What SQL dialects does Cursor support? Cursor supports all major SQL dialects through its AI model. When prompting, specify your dialect for most accurate syntax. Cursor can also help with dialect-specific migration scripts.
Can Cursor help with SQL schema migrations? Yes. Cursor Composer is particularly well-suited for migration scripts that involve multiple files, transaction handling, and rollback logic. Provide the source and target schema and Cursor can draft comprehensive migration scripts.
How do I get Cursor to use my existing schema files? Reference schema files directly in your prompts using @file syntax or by pointing Cursor to the schema file in your project. Once Cursor understands the schema, it will reference it automatically for all subsequent SQL generation.

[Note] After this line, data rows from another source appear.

/-- From S0 with PLEN 0 and PBUF canonical, when the transport holds the reply frame for address A, register R
and data d, with 4 + 2k bytes of payload fitting PBUF, and offers it byte by byte, the scan ends in DONE with
REPLY_ADDR = A, REPLY_REG = R, DCOUNT = k, REPLY_DATA = d, and MATCH says whether A is TADDR. (R79, R162, R163,
R164, R165, R166, 95_test_vectors.md section 1.4) -/
def Obligations.WellFormedReplyIsDecoded : Prop :=
  ∀ (s : State) (addr reg : BitVec 14) (data later : List Byte) (rest : List Event),
    s.sst = .s0 → s.plen = 0 → s.pbuf.wf = true → 4 + 2 * data.length ≤ s.params.payloadMax →
    s.pending = replyFrame addr reg data ++ later →
    s.inputs = List.replicate (7 + 2 * data.length) Event.offer ++ rest →
    ∃ t, runSteps (7 + 2 * data.length) s = .next t ∧ t.sst = .done ∧ t.pending = later ∧
      readReplyAddr t = .ok (addr.setWidth 15) ∧ readReplyReg t = .ok (reg.setWidth 15) ∧
      readDcount t = .ok data.length ∧ (∀ k, ∀ h : k < data.length, readReplyData t k = .ok data[k]) ∧
      (matchFlag t = true ↔ addr.toNat = s.taddr.toNat)

/-- The block has a framer and is not scanning. With OBUF canonical, outgoing bytes that fit OBUF and a
transport that accepts two writes, the commands of transact(addr, out, buffer) complete with exactly the write-
request frame and then the read-request frame for addr and out emitted, OBUF holding out, TADDR = addr, the
scanner in S0 with PLEN 0, and CERR = OK. Without outgoing bytes, whatever OBUF holds, and with a transport that
accepts one write, the commands are OUT_CLEAR, FRAME_READ and SCAN_START, and they complete with exactly the
read-request frame for addr and no bytes emitted, OLEN 0, TADDR = addr, the scanner in S0 with PLEN 0, and CERR
= OK. The definitions issue and transactCommands are the model's reading of the host (log entry 15). (R213,
R214, R126, R85, R121, R124, R125) -/
def Obligations.TransactSendsBothRequestFrames : Prop :=
  ∀ (s : State) (addr : Byte) (later : List TxAnswer), s.params.framer = true → scanning s.sst = false →
    (∀ out : List Byte, s.obuf.wf = true → out.length ≤ s.params.outMax → s.txAnswers = .accept :: .accept :: later →
      ∃ t, issue (transactCommands addr (some out) true) s = .next t ∧
        t.sent = s.sent ++ requestFrame writeMode addr out ++ requestFrame readMode addr out ∧
        outgoing t = out ∧ t.taddr = addr ∧ t.sst = .s0 ∧ t.plen = 0 ∧ t.cerr = .ok ∧ t.txAnswers = later ∧
        t.pending = s.pending ∧ t.codecOut = s.codecOut ∧ t.params = s.params) ∧
    transactCommands addr none true = [.outClear 0#8 0#8, .frameRead addr 0#8, .scanStart 0#8 0#8] ∧
    (s.txAnswers = .accept :: later →
      ∃ t, issue (transactCommands addr none true) s = .next t ∧
        t.sent = s.sent ++ requestFrame readMode addr [] ∧
        t.olen = 0 ∧ outgoing t = [] ∧ t.taddr = addr ∧ t.sst = .s0 ∧ t.plen = 0 ∧ t.cerr = .ok ∧ t.txAnswers = later ∧
        t.pending = s.pending ∧ t.codecOut = s.codecOut ∧ t.params = s.params)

Can Cursor handle complex stored procedure generation? Yes. Use Cursor Composer for stored procedures that involve multiple steps, conditional logic, and error handling. Provide the input/output parameters and the business logic requirements, and Cursor can draft the complete procedure.
How do I build a reusable SQL prompt library in Cursor? Store commonly used query templates as files in your project. When starting a new query task, reference the relevant template file and describe what needs to change. Cursor will generate based on the template structure.
Conclusion
Cursor’s IDE integration makes it a powerful SQL development environment when used strategically. The inline editor handles quick generation and edits. Cursor Composer manages complex multi-step queries. Schema awareness means generated SQL fits your project conventions automatically.
Build project-specific rules for your database conventions and maintain a library of query templates for your most common analyses. Cursor will increasingly produce accurate SQL with minimal iteration.
Your next step: Open Cursor, reference your schema file in a new conversation, and generate a query for your most common analytical task. Compare the result to what you would have written manually and refine your approach based on what worked well.